▶ _Required work_: In full and without deviation, reproduce the records that follow.

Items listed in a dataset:
▬▬▬

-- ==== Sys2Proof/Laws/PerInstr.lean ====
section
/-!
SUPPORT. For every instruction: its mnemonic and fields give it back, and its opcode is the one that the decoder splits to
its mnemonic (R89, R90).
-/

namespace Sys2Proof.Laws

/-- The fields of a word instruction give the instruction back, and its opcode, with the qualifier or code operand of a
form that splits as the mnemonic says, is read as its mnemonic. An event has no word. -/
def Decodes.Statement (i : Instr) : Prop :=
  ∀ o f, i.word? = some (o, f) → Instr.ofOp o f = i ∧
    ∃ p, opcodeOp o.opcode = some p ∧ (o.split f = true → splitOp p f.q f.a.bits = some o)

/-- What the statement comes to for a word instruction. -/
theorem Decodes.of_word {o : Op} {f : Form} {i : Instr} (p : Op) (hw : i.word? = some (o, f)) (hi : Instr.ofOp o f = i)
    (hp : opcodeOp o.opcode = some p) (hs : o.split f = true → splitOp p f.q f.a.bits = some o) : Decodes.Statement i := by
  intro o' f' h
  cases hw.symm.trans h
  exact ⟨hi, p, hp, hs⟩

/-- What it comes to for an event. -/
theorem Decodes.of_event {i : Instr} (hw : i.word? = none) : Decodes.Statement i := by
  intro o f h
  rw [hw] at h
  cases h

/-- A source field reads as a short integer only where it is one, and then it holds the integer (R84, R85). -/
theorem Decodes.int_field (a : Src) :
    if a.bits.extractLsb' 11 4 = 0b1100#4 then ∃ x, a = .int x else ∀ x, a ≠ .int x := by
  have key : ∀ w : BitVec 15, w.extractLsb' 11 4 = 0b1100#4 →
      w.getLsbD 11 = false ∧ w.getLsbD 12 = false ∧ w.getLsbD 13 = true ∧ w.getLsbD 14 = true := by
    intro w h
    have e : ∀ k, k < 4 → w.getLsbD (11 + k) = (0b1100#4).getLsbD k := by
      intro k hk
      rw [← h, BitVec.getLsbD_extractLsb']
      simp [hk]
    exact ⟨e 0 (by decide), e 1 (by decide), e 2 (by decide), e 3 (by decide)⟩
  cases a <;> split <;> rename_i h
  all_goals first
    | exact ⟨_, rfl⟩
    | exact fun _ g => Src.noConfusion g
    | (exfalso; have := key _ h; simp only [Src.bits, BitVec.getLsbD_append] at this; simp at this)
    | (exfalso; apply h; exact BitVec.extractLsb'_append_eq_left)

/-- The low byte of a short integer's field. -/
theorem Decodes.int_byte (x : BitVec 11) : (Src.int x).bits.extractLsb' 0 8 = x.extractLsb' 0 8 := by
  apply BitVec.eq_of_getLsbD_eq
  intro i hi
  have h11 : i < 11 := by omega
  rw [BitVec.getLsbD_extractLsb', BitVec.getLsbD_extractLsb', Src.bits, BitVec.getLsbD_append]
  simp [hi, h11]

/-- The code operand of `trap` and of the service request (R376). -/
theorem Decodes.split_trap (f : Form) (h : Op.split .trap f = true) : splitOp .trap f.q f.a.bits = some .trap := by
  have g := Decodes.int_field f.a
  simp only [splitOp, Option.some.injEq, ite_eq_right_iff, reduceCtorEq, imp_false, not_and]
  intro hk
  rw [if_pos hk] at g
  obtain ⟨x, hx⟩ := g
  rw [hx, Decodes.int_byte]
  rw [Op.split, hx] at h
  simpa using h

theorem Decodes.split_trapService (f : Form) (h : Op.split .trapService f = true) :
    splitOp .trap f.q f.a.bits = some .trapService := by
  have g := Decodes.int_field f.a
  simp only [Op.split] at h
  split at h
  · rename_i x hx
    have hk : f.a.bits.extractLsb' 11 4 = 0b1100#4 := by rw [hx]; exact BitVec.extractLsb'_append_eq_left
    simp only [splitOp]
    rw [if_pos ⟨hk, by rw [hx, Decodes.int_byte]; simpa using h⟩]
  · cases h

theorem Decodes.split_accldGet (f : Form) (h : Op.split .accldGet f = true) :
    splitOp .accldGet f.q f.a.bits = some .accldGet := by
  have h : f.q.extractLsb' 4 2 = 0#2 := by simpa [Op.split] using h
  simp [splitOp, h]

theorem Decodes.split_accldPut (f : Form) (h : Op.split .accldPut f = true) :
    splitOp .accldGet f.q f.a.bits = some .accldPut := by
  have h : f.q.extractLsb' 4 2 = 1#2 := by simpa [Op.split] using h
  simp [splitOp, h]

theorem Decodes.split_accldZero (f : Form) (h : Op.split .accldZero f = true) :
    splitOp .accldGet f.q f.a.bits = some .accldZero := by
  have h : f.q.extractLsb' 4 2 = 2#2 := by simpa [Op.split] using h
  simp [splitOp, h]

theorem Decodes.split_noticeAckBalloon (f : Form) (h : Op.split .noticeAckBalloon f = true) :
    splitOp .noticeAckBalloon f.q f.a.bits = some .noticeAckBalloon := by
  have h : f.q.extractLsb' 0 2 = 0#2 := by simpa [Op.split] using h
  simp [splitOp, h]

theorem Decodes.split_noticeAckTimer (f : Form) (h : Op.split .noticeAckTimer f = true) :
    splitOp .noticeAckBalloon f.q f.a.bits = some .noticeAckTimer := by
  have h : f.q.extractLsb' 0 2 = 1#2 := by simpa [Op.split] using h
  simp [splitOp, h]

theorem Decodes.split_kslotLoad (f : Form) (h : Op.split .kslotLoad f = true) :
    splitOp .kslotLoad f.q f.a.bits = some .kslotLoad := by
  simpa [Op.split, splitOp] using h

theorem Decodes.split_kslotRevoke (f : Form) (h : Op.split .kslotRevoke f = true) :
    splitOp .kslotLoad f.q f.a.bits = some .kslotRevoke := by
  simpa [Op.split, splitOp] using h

▬▬▬

▶ _Solution to this problem_:
-- ==== Sys2Proof/Laws/PerInstr.lean ====
section
/-!
SUPPORT. For every instruction: its mnemonic and fields give it back, and its opcode is the one that the decoder splits to
its mnemonic (R89, R90).
-/

namespace Sys2Proof.Laws

/-- The fields of a word instruction give the instruction back, and its opcode, with the qualifier or code operand of a
form that splits as the mnemonic says, is read as its mnemonic. An event has no word. -/
def Decodes.Statement (i : Instr) : Prop :=
  ∀ o f, i.word? = some (o, f) → Instr.ofOp o f = i ∧
    ∃ p, opcodeOp o.opcode = some p ∧ (o.split f = true → splitOp p f.q f.a.bits = some o)

/-- What the statement comes to for a word instruction. -/
theorem Decodes.of_word {o : Op} {f : Form} {i : Instr} (p : Op) (hw : i.word? = some (o, f)) (hi : Instr.ofOp o f = i)
    (hp : opcodeOp o.opcode = some p) (hs : o.split f = true → splitOp p f.q f.a.bits = some o) : Decodes.Statement i := by
  intro o' f' h
  cases hw.symm.trans h
  exact ⟨hi, p, hp, hs⟩

/-- What it comes to for an event. -/
theorem Decodes.of_event {i : Instr} (hw : i.word? = none) : Decodes.Statement i := by
  intro o f h
  rw [hw] at h
  cases h

/-- A source field reads as a short integer only where it is one, and then it holds the integer (R84, R85). -/
theorem Decodes.int_field (a : Src) :
    if a.bits.extractLsb' 11 4 = 0b1100#4 then ∃ x, a = .int x else ∀ x, a ≠ .int x := by
  have key : ∀ w : BitVec 15, w.extractLsb' 11 4 = 0b1100#4 →
      w.getLsbD 11 = false ∧ w.getLsbD 12 = false ∧ w.getLsbD 13 = true ∧ w.getLsbD 14 = true := by
    intro w h
    have e : ∀ k, k < 4 → w.getLsbD (11 + k) = (0b1100#4).getLsbD k := by
      intro k hk
      rw [← h, BitVec.getLsbD_extractLsb']
      simp [hk]
    exact ⟨e 0 (by decide), e 1 (by decide), e 2 (by decide), e 3 (by decide)⟩
  cases a <;> split <;> rename_i h
  all_goals first
    | exact ⟨_, rfl⟩
    | exact fun _ g => Src.noConfusion g
    | (exfalso; have := key _ h; simp only [Src.bits, BitVec.getLsbD_append] at this; simp at this)
    | (exfalso; apply h; exact BitVec.extractLsb'_append_eq_left)

/-- The low byte of a short integer's field. -/
theorem Decodes.int_byte (x : BitVec 11) : (Src.int x).bits.extractLsb' 0 8 = x.extractLsb' 0 8 := by
  apply BitVec.eq_of_getLsbD_eq
  intro i hi
  have h11 : i < 11 := by omega
  rw [BitVec.getLsbD_extractLsb', BitVec.getLsbD_extractLsb', Src.bits, BitVec.getLsbD_append]
  simp [hi, h11]

/-- The code operand of `trap` and of the service request (R376). -/
theorem Decodes.split_trap (f : Form) (h : Op.split .trap f = true) : splitOp .trap f.q f.a.bits = some .trap := by
  have g := Decodes.int_field f.a
  simp only [splitOp, Option.some.injEq, ite_eq_right_iff, reduceCtorEq, imp_false, not_and]
  intro hk
  rw [if_pos hk] at g
  obtain ⟨x, hx⟩ := g
  rw [hx, Decodes.int_byte]
  rw [Op.split, hx] at h
  simpa using h

theorem Decodes.split_trapService (f : Form) (h : Op.split .trapService f = true) :
    splitOp .trap f.q f.a.bits = some .trapService := by
  have g := Decodes.int_field f.a
  simp only [Op.split] at h
  split at h
  · rename_i x hx
    have hk : f.a.bits.extractLsb' 11 4 = 0b1100#4 := by rw [hx]; exact BitVec.extractLsb'_append_eq_left
    simp only [splitOp]
    rw [if_pos ⟨hk, by rw [hx, Decodes.int_byte]; simpa using h⟩]
  · cases h

theorem Decodes.split_accldGet (f : Form) (h : Op.split .accldGet f = true) :
    splitOp .accldGet f.q f.a.bits = some .accldGet := by
  have h : f.q.extractLsb' 4 2 = 0#2 := by simpa [Op.split] using h
  simp [splitOp, h]

theorem Decodes.split_accldPut (f : Form) (h : Op.split .accldPut f = true) :
    splitOp .accldGet f.q f.a.bits = some .accldPut := by
  have h : f.q.extractLsb' 4 2 = 1#2 := by simpa [Op.split] using h
  simp [splitOp, h]

theorem Decodes.split_accldZero (f : Form) (h : Op.split .accldZero f = true) :
    splitOp .accldGet f.q f.a.bits = some .accldZero := by
  have h : f.q.extractLsb' 4 2 = 2#2 := by simpa [Op.split] using h
  simp [splitOp, h]

theorem Decodes.split_noticeAckBalloon (f : Form) (h : Op.split .noticeAckBalloon f = true) :
    splitOp .noticeAckBalloon f.q f.a.bits = some .noticeAckBalloon := by
  have h : f.q.extractLsb' 0 2 = 0#2 := by simpa [Op.split] using h
  simp [splitOp, h]

theorem Decodes.split_noticeAckTimer (f : Form) (h : Op.split .noticeAckTimer f = true) :
    splitOp .noticeAckBalloon f.q f.a.bits = some .noticeAckTimer := by
  have h : f.q.extractLsb' 0 2 = 1#2 := by simpa [Op.split] using h
  simp [splitOp, h]

theorem Decodes.split_kslotLoad (f : Form) (h : Op.split .kslotLoad f = true) :
    splitOp .kslotLoad f.q f.a.bits = some .kslotLoad := by
  simpa [Op.split, splitOp] using h

theorem Decodes.split_kslotRevoke (f : Form) (h : Op.split .kslotRevoke f = true) :
    splitOp .kslotLoad f.q f.a.bits = some .kslotRevoke := by
  simpa [Op.split, splitOp] using h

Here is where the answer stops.